A - At the time that this happened, Elvis was famous and Bruce was not yet famous. From what I understand, he actually tried to sneak onto the property and see if he could get to meet Elvis, but he was not successful at doing that.

Q - What year would that have been?
A - He told me that story in 1978. It happened probably five or six years prior to that I would think.

Q - On page 104 of your book, Bruce talks about how lucky you are to have a front porch. Where was Bruce living at the time?
A - In 1978 he was living in a suite of rooms at the Navarro Hotel in Central Park South, while he was working on "Darkness On The Edge Of Town", in New York City. He did not have a home at that time.

Q - So, the front porch meant a lot.
A - Yeah. Yes it did. He's got a front porch now. (laughs)

Q - A big front porch. Now, you got to sing "Lodi" (Creedence Clearwater Revival) with Bruce. I take it Bruce is a Creedence fan?
A - Well, let's just say at that time in 1982, when we were riding through the Jersey pine barrens, singing "Lodi", that was one of Creedence Clearwater's songs on an album he was listening to at that time. Then, he's also done in concert "Who'll Stop The Rain". He's also done some things with John Fogerty, including the Vote For Change tour.
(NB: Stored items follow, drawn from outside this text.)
/-- R191: logic, shifts by the low six bits, counts and the ends of the number range. -/
theorem test_scalar_logic :
    results sScalar (.and (rop 3 4 12 0)) = one 1 1#64 ∧ results sScalar (.or (rop 3 4 12 0)) = one 1 19#64 ∧
    results sScalar (.xor (rop 3 4 12 0)) = one 1 18#64 ∧ results sScalar (.andn (rop 3 4 12 0)) = one 1 16#64 ∧
    results sScalar (.shl (rop 3 4 9 0)) = one 1 0x8000000000000000#64 ∧ results sScalar (.shr (rop 3 5 9 0)) = one 1 1#64 ∧
    results sScalar (.sra (rop 3 5 9 0)) = one 1 0xFFFFFFFFFFFFFFFF#64 ∧ results sScalar (.rot (rop 3 4 12 0)) = one 1 0x2000000000000002#64 := by decide

theorem test_scalar_counts :
    results sScalar (.clz (rop 3 4 0 0)) = one 1 59#64 ∧ results sScalar (.clz (rop 3 0 0 0)) = one 1 64#64 ∧
    results sScalar (.popc (rop 3 5 0 0)) = one 1 63#64 := by decide

theorem test_scalar_order :
    results sScalar (.min (rop 3 4 5 0)) = one 1 0xFFFFFFFFFFFFFFFB#64 ∧ results sScalar (.max (rop 3 4 5 0)) = one 1 17#64 ∧
    results sScalar (.minn (rop 3 4 5 0)) = one 1 17#64 ∧ results sScalar (.maxn (rop 3 4 5 0)) = one 1 0xFFFFFFFFFFFFFFFB#64 ∧
    results sScalar (.cmp (rop 3 4 5 2)) = [(1, .regs [.p 3 false], 0#6)] ∧ results sScalar (.cmp (rop 19 4 5 2)) = [(1, .regs [.p 3 true], 0#6)] ∧
    results sScalar (.sel (rop 3 4 5 1)) = one 1 0xFFFFFFFFFFFFFFFB#64 ∧ results sScalar (.sel (rop 3 4 5 0)) = one 1 17#64 := by decide

/-- R191, R193: extensions; the field of b's position 5 and length 8 of 0x1FE0, natural and signed; an insertion at that place. -/
theorem test_scalar_fields :
    results sScalar (.sext (rop 3 13 0 0)) = one 1 0xFFFFFFFFFFFFFFE0#64 ∧ results sScalar (.zext (rop 3 13 0 0)) = one 1 0xE0#64 ∧
    results sScalar (.bfx (rop 3 13 14 0)) = one 1 0xFF#64 ∧ results sScalar (.bfx (rop 3 13 14 1)) = one 1 0xFFFFFFFFFFFFFFFF#64 ∧
    results sScalar (.bfi (rop 3 4 14 0)) = one 1 0x220#64 ∧ results sScalar (.mov (rop 3 13 0 0)) = one 1 0x1FE0#64 ∧
    results sScalar (.movl { rop 3 0 2 0 with l := 1#1 }) = one 1 0xFFFFFFFFFFFFFFFE#64 := by decide

/-- R195–R197: 1.5 + 5 = 6.5, 1.5 − 5 = −3.5, 1.5 × 5 = 7.5, the fused form adds sD, and 1.5 converts to 2 with the inexact flag. -/
theorem test_scalar_float :
    results sScalar (.fadd (rop 3 6 7 0)) = one 4 0x40D00000#64 ∧ results sScalar (.fsub (rop 3 6 7 0)) = one 4 0xC0600000#64 ∧
    results sScalar (.fmul (rop 3 6 7 0)) = one 4 0x40F00000#64 ∧ results sScalar (.ffma (rop 6 6 7 0)) = [(4, .regs [.s 6 0x41100000#64], 0#6)] ∧
    results sScalar (.fmin (rop 3 6 7 0)) = one 4 0x3FC00000#64 ∧ results sScalar (.fmax (rop 3 6 7 0)) = one 4 0x40A00000#64 ∧
    results sScalar (.fcmp (rop 3 6 7 2)) = [(4, .regs [.p 3 true], 0#6)] := by decide

/-- R119: a guard that reads 0 performs nothing. -/
theorem test_scalar_guard_off : results sScalar (.add { rop 3 4 5 0 with guard := 1#3 }) = [] := by decide

/-- A loop of four iterations whose last bundle is at 0x1800, in its third; its RRB is 3. -/
def level : LoopLevel := { start := 0x50, stop := 0x60, count := 4, index := 2, rot := true, pre := false, il := false }

def sLoops : State :=
  issuing { sScalar.core 0 with seq := { Sequencer.reset with loops := [level], rets := [0x7000#48], rrb := 3#4 } } .sa 0#8

/-- Eight return addresses, six loop levels and a failed compare of the bundle. -/
def sFull : State :=
  let s := issuing { sScalar.core 0 with
    seq := { Sequencer.reset with rets := List.replicate 8 0x7000#48, loops := List.replicate 6 { level with stop := 0x100 } } } .sa 0#8
  { s with bnd := { s.bnd with lat := { s.bnd.lat with cmptFail := true } } }

/-- The bundle that issues is the second delay bundle of a transfer, or two bundles before the end of its loop. -/
def sDelay : State := issuing { withS [] with seq := { Sequencer.reset with transfer := some { target := 0x3000#48, left := 1 } } } .sa 0#8
def sBoundary : State := issuing { withS [] with seq := { Sequencer.reset with loops := [{ level with stop := 0x42 }] } } .sa 0#8

/-- R198, R200: `lix` reads the index; a transfer takes its target, a call pushes pc + 192, a return pops. -/
theorem test_control :
    results sLoops (.lix (rop 3 0 0 0)) = one 1 2#64 ∧
    (after sLoops (.br { rop 0 0 0 0 with l := 1#1 })).bnd.ctl.taken = some 0x1140#48 ∧
    (after sLoops (.bc { rop 0 4 2 5 with l := 1#1 })).bnd.ctl.taken = some 0xF80#48 ∧
    ((after sLoops (.callRelative { rop 0 0 0 0 with l := 1#1 })).core 0).seq.rets = [0x10C0#48, 0x7000#48] ∧
    (after sLoops (.ret (rop 0 0 0 0))).bnd.ctl.taken = some 0x7000#48 ∧ ((after sLoops (.ret (rop 0 0 0 0))).core 0).seq.rets = [] ∧
    cause (after sFull (.callRelative { rop 0 0 0 0 with l := 1#1 })) = 22 ∧ cause (after sScalar (.ret (rop 0 0 0 0))) = 22 ∧
    cause (after sDelay (.br { rop 0 0 0 0 with l := 1#1 })) = 2 ∧ cause (after sBoundary (.jmp (rop 0 4 0 0))) = 2 := by decide
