-- ==== Sys2Proof/Machine/Operands.lean ====
section
/-! DEFINITION. How values travel in frames: the codes of the named lists, the encodings of R174 by kind, the records a READ
returns, the label record of R176, and the bytes of response and disposition frames (R174, R175). -/

namespace Sys2Proof.Machine

/-! ### Codes of named lists: 0 for the first value listed, 1 for the next (R174) -/

def boolCode (b : Bool) : Nat := if b then 1 else 0

def Port.code : Port → Nat
  | .kiln => 0 | .line => 1 | .yard => 2

def DoorLevel.code : DoorLevel → Nat
  | .opened => 0 | .closed => 1

def Status.code : Status → Nat
  | .ok => 0 | .queued => 1 | .limited => 2 | .none => 3 | .full => 4 | .notPermitted => 5 | .wrongState => 6
  | .queueFull => 7 | .tableFull => 8 | .noCharge => 9 | .noPack => 10 | .inUse => 11 | .invalid => 12
  | .notOldest => 13 | .notIssued => 14 | .drawActive => 15 | .doorOpen => 16 | .outOfRange => 17 | .unknown => 18

def ChamberState.code : ChamberState → Nat
  | .empty => 0 | .loaded => 1 | .running => 2 | .held => 3 | .doorHold => 4 | .cooling => 5 | .complete => 6

def ReturnState.code : ReturnState → Nat
  | .running => 0 | .held => 1

/-- FREE is 0, the first state of R7. -/
def ChargeState.code : ChargeState → Nat
  | .assigned => 1 | .loaded => 2 | .inKiln => 3 | .dried => 4 | .released => 5 | .onLine => 6 | .planed => 7

def RunCommand.code : RunCommand → Nat
  | .hold => 0 | .resume => 1 | .step => 2 | .skipPhase => 3

def Phase.code : Phase → Nat
  | .dry => 0 | .equalize => 1 | .condition => 2

def Basis.code : Basis → Nat
  | .wettestHalf => 0 | .mean => 1 | .driest => 2

def phaseOfCode : Nat → Option Phase
  | 0 => some .dry | 1 => some .equalize | 2 => some .condition | _ => none

def basisOfCode : Nat → Option Basis
  | 0 => some .wettestHalf | 1 => some .mean | 2 => some .driest | _ => none

def SlotTrust.code : SlotTrust → Nat
  | .off => 0 | .new => 1 | .good _ => 2 | .suspect .. => 3 | .fault .. => 4 | .stale _ => 5

def DryBulbTrust.code : DryBulbTrust → Nat
  | .new => 0 | .good _ => 1 | .fault _ => 2 | .stale _ => 3

def FaultCause.code : FaultCause → Nat
  | .short => 0 | .opened => 1

def DebounceSetting.code : DebounceSetting → Nat
  | .zero => 0 | .quarter => 1 | .one => 2 | .four => 3

def debounceOfCode : Nat → Option DebounceSetting
  | 0 => some .zero | 1 => some .quarter | 2 => some .one | 3 => some .four | _ => none

/-- The debounce settings in sixty-fourths (R88). -/
def DebounceSetting.period : DebounceSetting → Nat
  | .zero => 0 | .quarter => 16 | .one => 64 | .four => 256

def RingMode.code : RingMode → Nat
  | .overwrite => 0 | .stop => 1

def ringModeOfCode : Nat → Option RingMode
  | 0 => some .overwrite | 1 => some .stop | _ => none

def RingPolicy.code : RingPolicy → Nat
  | .each => 0 | .full => 1

def ringPolicyOfCode : Nat → Option RingPolicy
  | 0 => some .each | 1 => some .full | _ => none

def CloseOutcome.code : CloseOutcome → Nat
  | .returned => 0 | .long => 1 | .stamp => 2

def CoolingCause.code : CoolingCause → Nat
  | .lastStep => 0 | .step => 1 | .skipPhase => 2 | .abort => 3

def AutoHoldReason.code : AutoHoldReason → Nat
  | .lowProbes => 0 | .doorLong => 1

/-- The kinds of R96 in its order. -/
def Event.code : Event → Nat
  | .doorOpen _ => 0 | .doorClose .. => 1 | .start _ => 2 | .command .. => 3 | .step _ => 4 | .cooling _ => 5
  | .complete => 6 | .autoHold _ => 7 | .probeFault .. => 8 | .check .. => 9 | .mark .. => 10 | .powerReturn _ => 11

def Disposition.code : Disposition → Nat
  | .pack => 0 | .wet => 1 | .reject => 2

def DispositionCause.code : DispositionCause → Nat
  | .none => 0 | .short => 1 | .full => 2 | .noCharge => 3

def PackState.code : PackState → Nat
  | .opened => 1 | .closed => 2 | .issued => 3

def CloseCause.code : CloseCause → Nat
  | .target => 0 | .closePack => 1 | .idle => 2 | .drawEnd => 3

def Grade.code : Grade → Nat
  | .a => 0 | .b => 1 | .c => 2

def Table.code : Table → Nat
  | .chambers => 0 | .charges => 1 | .probes => 2 | .ring c => 3 + c.val | .schedules => 7 | .steps => 8
  | .staging => 9 | .species => 10 | .packs => 11 | .draw => 12 | .clock => 13

/-- The table a code names (R174). -/
def tableOfCode : Nat → Option Table
  | 0 => some .chambers | 1 => some .charges | 2 => some .probes | 3 => some (.ring 0) | 4 => some (.ring 1)
  | 5 => some (.ring 2) | 6 => some (.ring 3) | 7 => some .schedules | 8 => some .steps | 9 => some .staging
  | 10 => some .species | 11 => some .packs | 12 => some .draw | 13 => some .clock | _ => none

/-- A yes-no or off-on code (R174). -/
def boolOfCode : Nat → Option Bool
  | 0 => some false | 1 => some true | _ => none

/-! ### Kinds of R174 -/

/-- An optional field: a presence byte, then the value, or as many zero bytes as it has. -/
def optField {α : Type} (width : Nat) (enc : α → List Byte) : Option α → List Byte
  | none => 0#8 :: List.replicate width 0#8
  | some a => 1#8 :: enc a

/-- A count of FIFO records, ring entries, packs of the label queue or free records: one byte, which holds the top of its range
(R174; log entry 6). -/
def countField (n : Nat) : List Byte := u8 n

/-- A flag that R36 lists as "set or clear", a named list of R174: 0 for set, which is listed first, and 1 for clear. -/
def setOrClear (set : Bool) : List Byte := u8 (if set then 0 else 1)

/-- An MC that may be INVALID. -/
def invalidable : Option Nat → List Byte
  | none => u16 0xFFFF
  | some a => u16 a

def Stamp.field (t : Stamp) : List Byte := u32 t.seconds ++ u8 t.sixtyFourths

/-- A statistics record: the count, then five values, FFFFh in each for INVALID. -/
def Stats.field (st : Stats) : List Byte :=
  u8 st.n ++
    match st.values with
    | some v => u16 v.wettestHalf ++ u16 v.mean ++ u16 v.driest ++ u16 v.wettest ++ u16 v.spread
    | none => List.replicate 10 0xFF#8

/-- A set of notices (R174). -/
def NoticeSet.field (x : NoticeSet) : List Byte := u16 x.toNat

/-- A ring-entry detail before it is filled to five bytes. -/
def Event.detail : Event → List Byte
  | .doorOpen hold => u8 (if hold then 0 else 1)
  | .doorClose secs outcome => u32 secs ++ u8 outcome.code
  | .start origin => u8 (Port.code origin)
  | .command cmd applied => u8 cmd.code ++ u8 (if applied then 0 else 1)
  | .step old => u8 old
  | .cooling cause => u8 cause.code
  | .complete => []
  | .autoHold reason => u8 reason.code
  | .probeFault slot cause => u8 slot ++ u8 ((cause.map FaultCause.code).getD 0)
  | .check slot offset => u8 slot ++ s16 offset
  | .mark tag origin => u16 tag ++ u8 (Port.code origin)
  | .powerReturn st => u8 st.code

/-- A ring-entry detail, filled to five bytes with 0 (R174). -/
def Event.detailField (ev : Event) : List Byte := ev.detail ++ List.replicate (5 - ev.detail.length) 0#8

/-! ### The records a READ returns (R157) -/

def Settings.field (st : Settings) : List Byte :=
  u16 st.interval ++ u8 st.minProbes ++ u16 st.jump ++ u16 st.doorLimit ++ u8 st.debounce.code ++ u8 st.ringMode.code
    ++ u8 st.ringEnables.toNat ++ u8 st.ringPolicy.code

def DoorMonitor.field (d : DoorMonitor) : List Byte :=
  u8 (DoorLevel.code d.input) ++ u8 (DoorLevel.code d.door) ++ u8 (boolCode d.debounce.isSome)
    ++ optField 2 (fun b => u16 b.elapsed) d.debounce ++ optField 2 (fun b => u16 b.period) d.debounce
    ++ optField 4 (fun h => u32 h.openTime) d.hold ++ optField 1 (fun h => u8 (boolCode h.limitNotice)) d.hold

/-- The phase of the step a chamber's step index names, read through the schedule of its charge (R58, R60). While the chamber is
COMPLETE that schedule may be cleared or committed again (R31); the phase is then read from the library as it stands, and absent
when no such step is there: the model's choice, log entry 26. -/
def State.currentPhase (s : State) (c : ChamberNo) : Option Phase :=
  match (s.chamber c).stepIndex, s.bound c with
  | some t, some (_, ch) =>
    match s.scheduleOf ch with
    | some sch => (sch.steps[t]?).map (·.phase)
    | none => none
  | _, _ => none

/-- The charge ID beside a charge slot (R60, R117). -/
def State.idAt (s : State) : Option (Fin 8) → Option Nat
  | some k => (s.charge k).map (·.id)
  | none => none

/-- A record of CHAMBERS (R60, R88, R100). -/
def State.chamberRecord (s : State) (c : ChamberNo) : List Byte :=
  let ch := s.chamber c
  u8 c.val ++ u8 ch.state.code ++ optField 1 (fun r => u8 (ReturnState.code r)) ch.returnState
    ++ optField 1 (fun k : Fin 8 => u8 k.val) ch.chargeSlot ++ optField 2 u16 (s.idAt ch.chargeSlot)
    ++ optField 1 u8 ch.stepIndex ++ optField 1 (fun p => u8 (Phase.code p)) (s.currentPhase c)
    ++ u32 ch.dwell ++ u16 ch.drySetpoint ++ u16 ch.rampAcc ++ u16 ch.wetSetpoint ++ ch.latest.field
    ++ u16 ch.invalidCount ++ Config.commandQueueField (ch.queue.map fun q => BitVec.ofNat 8 q.code)
    ++ optField 2 (fun d : Countdown => u16 d.seconds) ch.countdown
    ++ optField 2 (fun d : Countdown => u16 d.loaded) ch.countdown
    ++ ch.settings.field ++ Config.levelField ch.state.heat ++ (s.monitor c).field
    ++ countField (s.eventRing c).entries.length ++ u16 (s.eventRing c).counter
    ++ Config.flagField (s.eventRing c).overflow

/-- A record of CHARGES (R1, R3 to R6): the slot number, then the state, then the fields of the tables of R3 to R6. No table
lists the slot and the state of an occupied record: their places are the model's choice, log entry 27. -/
def State.chargeRecord (s : State) (k : Fin 8) : List Byte :=
  match s.charge k with
  | none => u8 k.val ++ u8 0
  | some ch =>
    u8 k.val ++ u8 ch.state.code ++ u16 ch.id ++ u8 ch.species.val ++ u8 ch.schedule.val ++ u16 ch.targetMc
      ++ u16 ch.wetMargin ++ u16 ch.declared ++ optField 2 u16 ch.parent
      ++ optField 1 (fun c : ChamberNo => u8 c.val) ch.chamber ++ optField 4 u32 ch.startTime
      ++ optField 4 u32 ch.endTime ++ optField 11 Stats.field ch.lastStats ++ optField 11 Stats.field ch.finalStats
      ++ u16 ch.doorOpenings ++ u32 ch.doorSeconds
      ++ u32 ch.graded ++ u32 ch.wet ++ u32 ch.rejected ++ u32 ch.unseen ++ optField 2 u16 ch.remaining
      ++ u32 ch.overrun ++ u32 ch.packed ++ u32 ch.unmeasured ++ optField 2 u16 ch.firstPack
      ++ optField 2 u16 ch.lastPack ++ u16 ch.packsClosed ++ u8 ch.marks.toNat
Q - You said, "I have often said it's not what you take with you in this life, it's what you leave behind." That's a pretty profound statement isn't it?
A - Yeah, I think it's kind of profound. You know...what's it all about? Think about it. Do we want to collect a lot of material things and put 'em in a closet and you leave the earth and they're in that closet? It's not the old adage; "you size up the boys by the size of their toys." It's not that. It's "what have you accomplished? What is substantial? What have left behind in this life?" Not what you take with you. That's meaningless. What you leave behind is very important. With Bruce, he's leaving behind wonderful, wonderful music...great, great stage shows. A lot of memories for a lot of people who have gone to those shows. A lot of information about being aware of yourself in the modern world. Doing a lot of charity, which you don't hear too much about. He's done a lot in his life. With me, I'm able to leave behind a book and some photographs of Bruce and some other artists. Patti Smith, Southside Johnny, Janis Joplin, Bette Midler...the people I photographed over the years. What I'm saying is, it's something to leave behind for people to enjoy and study and maybe get some insights into some things of their own.